** THE RECORDS **

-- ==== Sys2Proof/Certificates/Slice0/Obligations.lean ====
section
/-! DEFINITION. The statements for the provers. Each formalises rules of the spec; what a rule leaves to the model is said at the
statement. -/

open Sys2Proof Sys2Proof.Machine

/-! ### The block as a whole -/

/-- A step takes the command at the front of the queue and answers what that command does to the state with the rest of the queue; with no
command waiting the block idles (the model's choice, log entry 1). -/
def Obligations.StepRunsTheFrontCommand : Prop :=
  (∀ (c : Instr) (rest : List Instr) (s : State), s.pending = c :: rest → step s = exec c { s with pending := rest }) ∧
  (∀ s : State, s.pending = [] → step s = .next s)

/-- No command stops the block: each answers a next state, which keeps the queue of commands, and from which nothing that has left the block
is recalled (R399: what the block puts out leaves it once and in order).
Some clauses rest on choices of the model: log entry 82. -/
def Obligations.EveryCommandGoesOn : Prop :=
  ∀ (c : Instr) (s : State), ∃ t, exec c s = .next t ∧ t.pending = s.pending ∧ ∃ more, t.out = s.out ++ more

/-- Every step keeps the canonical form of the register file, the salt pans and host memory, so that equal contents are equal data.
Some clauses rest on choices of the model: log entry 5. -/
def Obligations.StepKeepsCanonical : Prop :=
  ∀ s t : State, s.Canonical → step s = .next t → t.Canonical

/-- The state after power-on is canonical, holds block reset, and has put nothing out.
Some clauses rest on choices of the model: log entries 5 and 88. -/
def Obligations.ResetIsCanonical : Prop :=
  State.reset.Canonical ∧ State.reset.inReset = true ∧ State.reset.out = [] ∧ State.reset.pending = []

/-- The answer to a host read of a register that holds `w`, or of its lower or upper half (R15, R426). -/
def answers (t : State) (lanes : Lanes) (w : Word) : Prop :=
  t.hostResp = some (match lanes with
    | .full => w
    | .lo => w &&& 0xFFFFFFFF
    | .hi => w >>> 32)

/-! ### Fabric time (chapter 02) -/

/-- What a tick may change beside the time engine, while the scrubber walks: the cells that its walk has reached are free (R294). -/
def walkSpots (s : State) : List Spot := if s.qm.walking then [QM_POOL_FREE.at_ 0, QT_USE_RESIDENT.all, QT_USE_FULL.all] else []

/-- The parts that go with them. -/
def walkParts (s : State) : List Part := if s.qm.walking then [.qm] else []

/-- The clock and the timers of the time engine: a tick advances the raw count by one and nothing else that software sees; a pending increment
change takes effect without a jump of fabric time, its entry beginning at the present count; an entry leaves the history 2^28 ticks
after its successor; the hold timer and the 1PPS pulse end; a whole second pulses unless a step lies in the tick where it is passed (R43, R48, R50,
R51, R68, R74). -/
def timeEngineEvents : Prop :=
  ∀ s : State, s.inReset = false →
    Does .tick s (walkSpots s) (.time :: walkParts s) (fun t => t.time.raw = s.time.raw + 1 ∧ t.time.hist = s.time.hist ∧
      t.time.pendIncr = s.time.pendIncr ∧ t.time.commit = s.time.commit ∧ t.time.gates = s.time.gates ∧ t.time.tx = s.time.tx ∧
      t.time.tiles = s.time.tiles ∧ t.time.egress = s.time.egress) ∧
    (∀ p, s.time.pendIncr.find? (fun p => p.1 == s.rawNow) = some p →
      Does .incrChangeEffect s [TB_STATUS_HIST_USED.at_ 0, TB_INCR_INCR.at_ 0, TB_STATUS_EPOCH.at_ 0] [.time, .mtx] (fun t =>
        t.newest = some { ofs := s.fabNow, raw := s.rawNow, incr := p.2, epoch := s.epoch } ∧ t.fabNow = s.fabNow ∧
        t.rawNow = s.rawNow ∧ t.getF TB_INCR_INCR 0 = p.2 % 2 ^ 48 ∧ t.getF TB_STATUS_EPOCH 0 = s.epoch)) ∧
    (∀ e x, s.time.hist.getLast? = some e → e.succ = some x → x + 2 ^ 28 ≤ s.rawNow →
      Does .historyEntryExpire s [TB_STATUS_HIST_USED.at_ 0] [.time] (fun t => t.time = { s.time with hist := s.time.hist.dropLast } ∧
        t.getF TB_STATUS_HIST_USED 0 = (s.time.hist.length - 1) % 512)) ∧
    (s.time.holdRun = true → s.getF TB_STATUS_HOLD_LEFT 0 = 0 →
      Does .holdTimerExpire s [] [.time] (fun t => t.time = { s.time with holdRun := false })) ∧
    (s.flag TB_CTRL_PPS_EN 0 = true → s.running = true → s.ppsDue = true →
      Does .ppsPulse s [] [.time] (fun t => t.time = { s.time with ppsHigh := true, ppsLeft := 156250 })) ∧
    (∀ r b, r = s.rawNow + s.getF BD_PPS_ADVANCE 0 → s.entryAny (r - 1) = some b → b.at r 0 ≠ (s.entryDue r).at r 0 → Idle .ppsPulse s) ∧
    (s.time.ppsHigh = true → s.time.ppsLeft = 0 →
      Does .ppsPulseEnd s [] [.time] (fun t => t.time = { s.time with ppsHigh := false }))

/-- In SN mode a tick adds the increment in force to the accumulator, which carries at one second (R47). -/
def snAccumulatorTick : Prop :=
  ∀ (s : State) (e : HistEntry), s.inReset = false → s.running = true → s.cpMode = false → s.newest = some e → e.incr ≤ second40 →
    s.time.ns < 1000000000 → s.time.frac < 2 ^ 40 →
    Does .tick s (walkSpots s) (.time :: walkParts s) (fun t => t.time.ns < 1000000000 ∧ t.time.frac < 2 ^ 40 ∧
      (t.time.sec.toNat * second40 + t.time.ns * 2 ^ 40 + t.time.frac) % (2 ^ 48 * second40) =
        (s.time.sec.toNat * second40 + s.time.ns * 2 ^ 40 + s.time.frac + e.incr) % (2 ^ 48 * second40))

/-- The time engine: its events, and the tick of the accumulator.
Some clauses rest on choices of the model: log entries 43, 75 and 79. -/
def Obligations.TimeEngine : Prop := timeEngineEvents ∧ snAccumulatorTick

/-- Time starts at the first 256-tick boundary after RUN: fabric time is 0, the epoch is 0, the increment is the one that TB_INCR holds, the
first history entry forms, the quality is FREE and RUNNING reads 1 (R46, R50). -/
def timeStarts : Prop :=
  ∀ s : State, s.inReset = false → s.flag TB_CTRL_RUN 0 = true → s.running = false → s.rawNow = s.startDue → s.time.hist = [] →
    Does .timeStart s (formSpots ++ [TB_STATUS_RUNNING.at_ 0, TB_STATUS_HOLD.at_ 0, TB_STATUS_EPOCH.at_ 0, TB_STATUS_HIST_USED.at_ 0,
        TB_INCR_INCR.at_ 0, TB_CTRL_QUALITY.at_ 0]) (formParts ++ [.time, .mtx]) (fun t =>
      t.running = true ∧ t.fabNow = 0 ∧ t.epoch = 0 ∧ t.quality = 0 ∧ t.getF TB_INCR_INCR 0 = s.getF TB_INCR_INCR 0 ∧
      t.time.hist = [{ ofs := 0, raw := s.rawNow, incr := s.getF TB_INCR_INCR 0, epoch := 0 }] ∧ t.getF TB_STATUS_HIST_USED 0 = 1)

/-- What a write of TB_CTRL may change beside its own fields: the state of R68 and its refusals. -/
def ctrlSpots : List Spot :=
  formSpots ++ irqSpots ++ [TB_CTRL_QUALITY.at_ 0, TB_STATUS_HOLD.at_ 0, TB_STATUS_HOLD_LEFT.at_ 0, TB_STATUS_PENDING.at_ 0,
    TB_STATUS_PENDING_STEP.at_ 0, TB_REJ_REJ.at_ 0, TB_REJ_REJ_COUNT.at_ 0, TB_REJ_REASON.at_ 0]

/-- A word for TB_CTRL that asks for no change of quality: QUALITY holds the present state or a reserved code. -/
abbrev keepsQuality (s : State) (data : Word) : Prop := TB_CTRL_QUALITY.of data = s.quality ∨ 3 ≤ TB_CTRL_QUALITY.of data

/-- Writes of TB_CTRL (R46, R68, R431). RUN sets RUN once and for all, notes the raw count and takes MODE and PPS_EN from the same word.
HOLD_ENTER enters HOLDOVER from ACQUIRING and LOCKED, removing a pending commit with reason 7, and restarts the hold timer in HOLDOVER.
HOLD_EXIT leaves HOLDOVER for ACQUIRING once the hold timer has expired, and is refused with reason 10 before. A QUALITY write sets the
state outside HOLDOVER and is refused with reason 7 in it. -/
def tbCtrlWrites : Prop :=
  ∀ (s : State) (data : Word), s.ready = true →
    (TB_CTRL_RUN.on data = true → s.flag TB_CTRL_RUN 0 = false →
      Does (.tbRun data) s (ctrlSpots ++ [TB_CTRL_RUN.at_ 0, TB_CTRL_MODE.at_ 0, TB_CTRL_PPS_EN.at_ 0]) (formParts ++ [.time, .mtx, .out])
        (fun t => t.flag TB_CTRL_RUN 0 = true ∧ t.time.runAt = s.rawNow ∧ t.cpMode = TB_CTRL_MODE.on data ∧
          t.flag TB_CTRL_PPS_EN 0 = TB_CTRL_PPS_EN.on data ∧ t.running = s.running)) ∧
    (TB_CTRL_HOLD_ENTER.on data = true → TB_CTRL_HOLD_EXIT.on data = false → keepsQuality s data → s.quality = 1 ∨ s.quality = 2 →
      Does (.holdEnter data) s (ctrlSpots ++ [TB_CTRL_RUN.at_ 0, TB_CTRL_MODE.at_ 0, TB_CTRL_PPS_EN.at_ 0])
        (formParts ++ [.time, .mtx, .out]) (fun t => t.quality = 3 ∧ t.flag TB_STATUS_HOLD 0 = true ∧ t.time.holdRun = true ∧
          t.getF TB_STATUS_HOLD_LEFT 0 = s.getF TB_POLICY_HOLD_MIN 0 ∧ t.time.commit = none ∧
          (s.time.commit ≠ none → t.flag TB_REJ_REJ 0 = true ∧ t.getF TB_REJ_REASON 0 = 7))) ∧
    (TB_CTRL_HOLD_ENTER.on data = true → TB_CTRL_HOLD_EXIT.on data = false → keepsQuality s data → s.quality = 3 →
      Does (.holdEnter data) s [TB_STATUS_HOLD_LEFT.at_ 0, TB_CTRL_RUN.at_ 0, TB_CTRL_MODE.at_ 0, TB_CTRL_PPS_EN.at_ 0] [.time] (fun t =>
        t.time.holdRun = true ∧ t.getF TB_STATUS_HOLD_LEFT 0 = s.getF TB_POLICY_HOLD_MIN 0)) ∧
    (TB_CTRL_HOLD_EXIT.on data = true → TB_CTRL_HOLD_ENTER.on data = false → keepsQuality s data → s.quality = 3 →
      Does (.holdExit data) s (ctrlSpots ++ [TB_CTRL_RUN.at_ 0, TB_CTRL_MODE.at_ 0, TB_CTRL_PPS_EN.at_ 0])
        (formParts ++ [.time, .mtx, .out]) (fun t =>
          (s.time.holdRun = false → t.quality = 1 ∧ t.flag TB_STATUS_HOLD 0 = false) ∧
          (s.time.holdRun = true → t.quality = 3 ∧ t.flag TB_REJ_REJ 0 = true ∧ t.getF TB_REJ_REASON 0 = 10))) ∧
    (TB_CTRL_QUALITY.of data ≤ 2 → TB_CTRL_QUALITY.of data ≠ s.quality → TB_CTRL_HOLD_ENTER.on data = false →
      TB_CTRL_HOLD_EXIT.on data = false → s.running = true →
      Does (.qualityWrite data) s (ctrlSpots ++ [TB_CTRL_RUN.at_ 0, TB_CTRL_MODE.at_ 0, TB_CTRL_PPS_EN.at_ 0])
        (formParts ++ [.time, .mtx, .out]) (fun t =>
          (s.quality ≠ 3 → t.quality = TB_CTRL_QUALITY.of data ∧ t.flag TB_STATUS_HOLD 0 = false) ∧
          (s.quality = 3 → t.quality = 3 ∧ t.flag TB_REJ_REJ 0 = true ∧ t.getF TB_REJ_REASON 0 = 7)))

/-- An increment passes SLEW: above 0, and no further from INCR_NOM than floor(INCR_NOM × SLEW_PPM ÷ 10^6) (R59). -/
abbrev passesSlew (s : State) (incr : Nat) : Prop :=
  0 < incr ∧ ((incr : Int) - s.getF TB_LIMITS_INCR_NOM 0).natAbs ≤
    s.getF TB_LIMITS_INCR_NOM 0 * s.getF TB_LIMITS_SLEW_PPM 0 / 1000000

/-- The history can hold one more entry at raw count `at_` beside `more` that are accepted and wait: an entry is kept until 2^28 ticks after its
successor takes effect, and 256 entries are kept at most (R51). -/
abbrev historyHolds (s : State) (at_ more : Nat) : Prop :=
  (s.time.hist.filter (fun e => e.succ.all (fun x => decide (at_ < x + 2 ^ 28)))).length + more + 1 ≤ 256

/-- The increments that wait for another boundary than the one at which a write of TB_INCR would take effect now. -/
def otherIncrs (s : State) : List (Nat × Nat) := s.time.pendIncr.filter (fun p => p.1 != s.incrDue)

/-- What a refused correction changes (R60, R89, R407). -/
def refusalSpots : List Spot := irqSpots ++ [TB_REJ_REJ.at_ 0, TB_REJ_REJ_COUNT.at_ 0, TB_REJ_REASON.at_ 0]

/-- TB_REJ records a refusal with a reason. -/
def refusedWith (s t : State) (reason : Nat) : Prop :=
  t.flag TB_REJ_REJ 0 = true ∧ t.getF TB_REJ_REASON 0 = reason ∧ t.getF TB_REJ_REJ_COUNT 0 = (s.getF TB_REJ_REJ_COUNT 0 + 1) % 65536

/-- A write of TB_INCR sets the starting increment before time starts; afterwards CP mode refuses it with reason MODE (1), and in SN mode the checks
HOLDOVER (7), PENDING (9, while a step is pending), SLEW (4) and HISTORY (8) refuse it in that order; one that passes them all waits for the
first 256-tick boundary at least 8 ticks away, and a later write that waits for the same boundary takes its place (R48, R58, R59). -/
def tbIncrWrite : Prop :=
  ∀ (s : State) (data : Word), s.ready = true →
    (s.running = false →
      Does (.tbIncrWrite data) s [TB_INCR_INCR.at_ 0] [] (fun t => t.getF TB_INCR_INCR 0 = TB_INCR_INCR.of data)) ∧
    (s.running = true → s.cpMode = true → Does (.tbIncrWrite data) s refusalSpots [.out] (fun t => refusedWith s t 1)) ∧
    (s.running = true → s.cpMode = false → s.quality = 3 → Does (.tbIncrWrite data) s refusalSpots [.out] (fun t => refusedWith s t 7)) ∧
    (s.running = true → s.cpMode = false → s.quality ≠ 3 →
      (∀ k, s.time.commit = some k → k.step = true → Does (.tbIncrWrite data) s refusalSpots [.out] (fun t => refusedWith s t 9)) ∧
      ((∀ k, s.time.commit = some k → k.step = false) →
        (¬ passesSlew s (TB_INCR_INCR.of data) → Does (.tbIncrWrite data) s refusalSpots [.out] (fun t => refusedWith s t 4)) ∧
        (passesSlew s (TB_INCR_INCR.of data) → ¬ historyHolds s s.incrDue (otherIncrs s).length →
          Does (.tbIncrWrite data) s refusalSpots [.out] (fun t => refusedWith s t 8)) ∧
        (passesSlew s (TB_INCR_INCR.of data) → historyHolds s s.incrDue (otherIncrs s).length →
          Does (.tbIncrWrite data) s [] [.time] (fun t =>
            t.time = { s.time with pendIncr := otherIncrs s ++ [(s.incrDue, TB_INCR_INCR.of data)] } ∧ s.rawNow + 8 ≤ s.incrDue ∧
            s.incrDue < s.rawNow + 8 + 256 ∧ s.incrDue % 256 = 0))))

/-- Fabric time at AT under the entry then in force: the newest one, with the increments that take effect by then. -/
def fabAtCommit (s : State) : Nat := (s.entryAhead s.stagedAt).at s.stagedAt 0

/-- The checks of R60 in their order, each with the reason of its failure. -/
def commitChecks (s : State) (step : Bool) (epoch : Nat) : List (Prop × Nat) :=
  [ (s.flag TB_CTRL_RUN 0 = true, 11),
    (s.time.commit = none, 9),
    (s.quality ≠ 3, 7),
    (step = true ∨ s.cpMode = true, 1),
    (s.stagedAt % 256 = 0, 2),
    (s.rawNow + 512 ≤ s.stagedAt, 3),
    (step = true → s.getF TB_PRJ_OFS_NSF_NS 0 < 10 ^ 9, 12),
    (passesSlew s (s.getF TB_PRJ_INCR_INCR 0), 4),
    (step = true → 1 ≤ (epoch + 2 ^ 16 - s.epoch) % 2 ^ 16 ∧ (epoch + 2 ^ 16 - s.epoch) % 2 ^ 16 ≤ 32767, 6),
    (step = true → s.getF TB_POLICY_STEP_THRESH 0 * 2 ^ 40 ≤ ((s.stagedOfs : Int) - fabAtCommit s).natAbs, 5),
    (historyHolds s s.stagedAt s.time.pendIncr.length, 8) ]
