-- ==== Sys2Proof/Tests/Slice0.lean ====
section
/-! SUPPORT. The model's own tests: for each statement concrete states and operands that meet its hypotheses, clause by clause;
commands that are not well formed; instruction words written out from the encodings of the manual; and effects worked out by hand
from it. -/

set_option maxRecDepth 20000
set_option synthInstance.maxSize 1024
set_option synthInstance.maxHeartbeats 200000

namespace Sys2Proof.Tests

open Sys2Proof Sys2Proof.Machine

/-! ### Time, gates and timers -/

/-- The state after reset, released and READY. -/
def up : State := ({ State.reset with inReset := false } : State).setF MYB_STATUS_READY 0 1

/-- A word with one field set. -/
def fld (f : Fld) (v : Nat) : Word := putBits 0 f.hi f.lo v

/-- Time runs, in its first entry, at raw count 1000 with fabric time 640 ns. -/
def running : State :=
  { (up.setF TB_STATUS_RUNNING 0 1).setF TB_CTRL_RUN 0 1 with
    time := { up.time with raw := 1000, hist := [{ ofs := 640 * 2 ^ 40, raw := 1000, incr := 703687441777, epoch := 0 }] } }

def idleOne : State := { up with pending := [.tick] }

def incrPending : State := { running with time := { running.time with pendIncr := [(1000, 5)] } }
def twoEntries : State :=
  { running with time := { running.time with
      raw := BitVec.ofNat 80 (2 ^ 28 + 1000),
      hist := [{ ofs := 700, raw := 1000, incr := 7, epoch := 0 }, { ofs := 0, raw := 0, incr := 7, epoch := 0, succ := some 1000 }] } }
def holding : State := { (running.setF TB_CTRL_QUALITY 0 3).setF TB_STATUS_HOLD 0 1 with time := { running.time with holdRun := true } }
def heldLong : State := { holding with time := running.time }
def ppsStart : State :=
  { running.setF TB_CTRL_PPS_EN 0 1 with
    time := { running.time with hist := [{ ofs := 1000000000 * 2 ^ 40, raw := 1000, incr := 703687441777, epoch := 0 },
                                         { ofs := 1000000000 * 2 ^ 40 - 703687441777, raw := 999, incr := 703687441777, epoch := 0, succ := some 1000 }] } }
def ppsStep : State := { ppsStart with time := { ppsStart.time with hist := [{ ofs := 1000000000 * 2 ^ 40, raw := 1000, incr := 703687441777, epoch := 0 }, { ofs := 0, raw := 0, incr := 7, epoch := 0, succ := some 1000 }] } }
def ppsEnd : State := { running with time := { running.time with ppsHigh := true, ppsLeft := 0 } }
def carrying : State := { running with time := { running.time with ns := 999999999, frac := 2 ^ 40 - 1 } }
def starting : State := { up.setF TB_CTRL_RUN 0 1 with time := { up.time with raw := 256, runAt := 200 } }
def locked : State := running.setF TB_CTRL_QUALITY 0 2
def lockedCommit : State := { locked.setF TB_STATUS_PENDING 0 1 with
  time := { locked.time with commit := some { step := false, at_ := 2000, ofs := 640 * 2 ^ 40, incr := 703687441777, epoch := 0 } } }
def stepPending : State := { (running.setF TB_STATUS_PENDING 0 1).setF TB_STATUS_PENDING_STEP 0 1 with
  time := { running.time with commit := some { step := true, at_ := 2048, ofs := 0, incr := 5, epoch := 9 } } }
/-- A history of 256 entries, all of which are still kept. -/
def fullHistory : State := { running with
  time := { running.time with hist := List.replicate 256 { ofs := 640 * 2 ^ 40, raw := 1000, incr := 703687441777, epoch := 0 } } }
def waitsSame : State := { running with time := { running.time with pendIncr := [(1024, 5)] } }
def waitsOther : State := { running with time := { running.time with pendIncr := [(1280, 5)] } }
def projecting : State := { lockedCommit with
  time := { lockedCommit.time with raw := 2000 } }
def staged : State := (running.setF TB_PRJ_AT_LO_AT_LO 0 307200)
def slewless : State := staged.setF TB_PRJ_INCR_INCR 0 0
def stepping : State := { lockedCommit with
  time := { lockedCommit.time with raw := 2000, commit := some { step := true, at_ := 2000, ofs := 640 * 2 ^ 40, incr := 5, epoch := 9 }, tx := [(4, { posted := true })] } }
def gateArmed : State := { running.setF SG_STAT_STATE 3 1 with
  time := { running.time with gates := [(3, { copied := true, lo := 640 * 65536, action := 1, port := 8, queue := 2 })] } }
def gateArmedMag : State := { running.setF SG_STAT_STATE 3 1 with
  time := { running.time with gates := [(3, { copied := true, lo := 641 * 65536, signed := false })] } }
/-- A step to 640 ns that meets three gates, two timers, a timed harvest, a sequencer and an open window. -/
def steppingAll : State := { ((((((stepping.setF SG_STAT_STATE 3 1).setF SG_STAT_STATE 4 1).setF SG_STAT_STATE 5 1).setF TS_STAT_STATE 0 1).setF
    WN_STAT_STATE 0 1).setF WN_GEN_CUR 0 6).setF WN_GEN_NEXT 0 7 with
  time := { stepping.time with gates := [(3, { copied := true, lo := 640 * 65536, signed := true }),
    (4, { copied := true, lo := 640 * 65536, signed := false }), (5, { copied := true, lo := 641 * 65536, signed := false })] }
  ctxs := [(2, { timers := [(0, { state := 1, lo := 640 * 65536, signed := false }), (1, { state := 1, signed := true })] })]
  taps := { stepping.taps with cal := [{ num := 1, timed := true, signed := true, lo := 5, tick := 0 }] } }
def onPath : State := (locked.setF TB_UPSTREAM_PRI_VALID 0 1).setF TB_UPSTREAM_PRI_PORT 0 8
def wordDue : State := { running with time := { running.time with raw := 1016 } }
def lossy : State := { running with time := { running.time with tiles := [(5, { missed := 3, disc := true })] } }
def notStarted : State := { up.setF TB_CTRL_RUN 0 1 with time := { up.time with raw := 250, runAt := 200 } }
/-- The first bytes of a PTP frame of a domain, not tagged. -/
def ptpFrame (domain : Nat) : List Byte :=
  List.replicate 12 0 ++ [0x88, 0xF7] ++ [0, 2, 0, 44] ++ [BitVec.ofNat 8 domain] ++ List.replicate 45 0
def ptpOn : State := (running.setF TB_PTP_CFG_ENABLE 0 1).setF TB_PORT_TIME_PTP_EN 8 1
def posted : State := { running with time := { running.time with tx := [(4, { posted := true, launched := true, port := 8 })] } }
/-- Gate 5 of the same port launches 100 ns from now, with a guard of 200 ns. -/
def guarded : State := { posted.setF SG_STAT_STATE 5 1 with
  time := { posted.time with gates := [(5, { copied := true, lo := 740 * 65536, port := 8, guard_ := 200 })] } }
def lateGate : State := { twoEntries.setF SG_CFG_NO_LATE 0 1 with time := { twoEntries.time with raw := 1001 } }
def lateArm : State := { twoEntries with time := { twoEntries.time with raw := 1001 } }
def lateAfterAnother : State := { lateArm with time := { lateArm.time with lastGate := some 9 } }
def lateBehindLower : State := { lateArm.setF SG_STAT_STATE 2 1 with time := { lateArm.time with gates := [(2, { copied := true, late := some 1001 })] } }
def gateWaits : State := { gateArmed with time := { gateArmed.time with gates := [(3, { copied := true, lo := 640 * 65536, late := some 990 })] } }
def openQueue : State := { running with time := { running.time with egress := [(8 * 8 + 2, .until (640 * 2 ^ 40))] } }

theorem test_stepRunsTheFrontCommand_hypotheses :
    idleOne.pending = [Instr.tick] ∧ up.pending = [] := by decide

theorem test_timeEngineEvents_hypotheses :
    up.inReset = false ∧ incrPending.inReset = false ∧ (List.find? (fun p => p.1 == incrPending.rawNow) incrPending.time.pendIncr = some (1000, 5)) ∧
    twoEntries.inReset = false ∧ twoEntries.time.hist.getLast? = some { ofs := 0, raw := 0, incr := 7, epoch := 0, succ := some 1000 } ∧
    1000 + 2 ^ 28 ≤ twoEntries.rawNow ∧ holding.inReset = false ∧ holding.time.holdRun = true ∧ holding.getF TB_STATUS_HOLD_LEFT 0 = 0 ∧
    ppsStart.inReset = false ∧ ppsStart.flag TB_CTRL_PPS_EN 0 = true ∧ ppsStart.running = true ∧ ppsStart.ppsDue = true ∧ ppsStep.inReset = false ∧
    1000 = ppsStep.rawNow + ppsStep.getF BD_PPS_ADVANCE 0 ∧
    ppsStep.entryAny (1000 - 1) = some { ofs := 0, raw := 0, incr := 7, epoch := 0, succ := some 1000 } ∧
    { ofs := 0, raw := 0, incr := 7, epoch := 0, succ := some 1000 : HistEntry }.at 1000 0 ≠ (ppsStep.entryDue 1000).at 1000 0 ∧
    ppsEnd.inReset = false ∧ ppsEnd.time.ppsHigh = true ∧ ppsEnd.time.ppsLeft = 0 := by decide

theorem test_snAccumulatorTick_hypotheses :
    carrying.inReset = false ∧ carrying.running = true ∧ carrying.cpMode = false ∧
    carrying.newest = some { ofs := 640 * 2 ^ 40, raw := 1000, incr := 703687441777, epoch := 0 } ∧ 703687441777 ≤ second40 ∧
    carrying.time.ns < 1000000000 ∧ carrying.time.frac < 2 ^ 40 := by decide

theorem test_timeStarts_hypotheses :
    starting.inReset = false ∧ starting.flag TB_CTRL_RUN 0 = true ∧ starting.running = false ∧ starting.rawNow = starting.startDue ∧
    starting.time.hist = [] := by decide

** REQUIRED WORK **
Can you repeat, word for word, every line above from the one containing "from it. -/" down to the one containing "and READY. -/", including both?

** TASK RESULT **
from it. -/

set_option maxRecDepth 20000
set_option synthInstance.maxSize 1024
set_option synthInstance.maxHeartbeats 200000

namespace Sys2Proof.Tests

open Sys2Proof Sys2Proof.Machine

/-! ### Time, gates and timers -/

/-- The state after reset, released and READY. -/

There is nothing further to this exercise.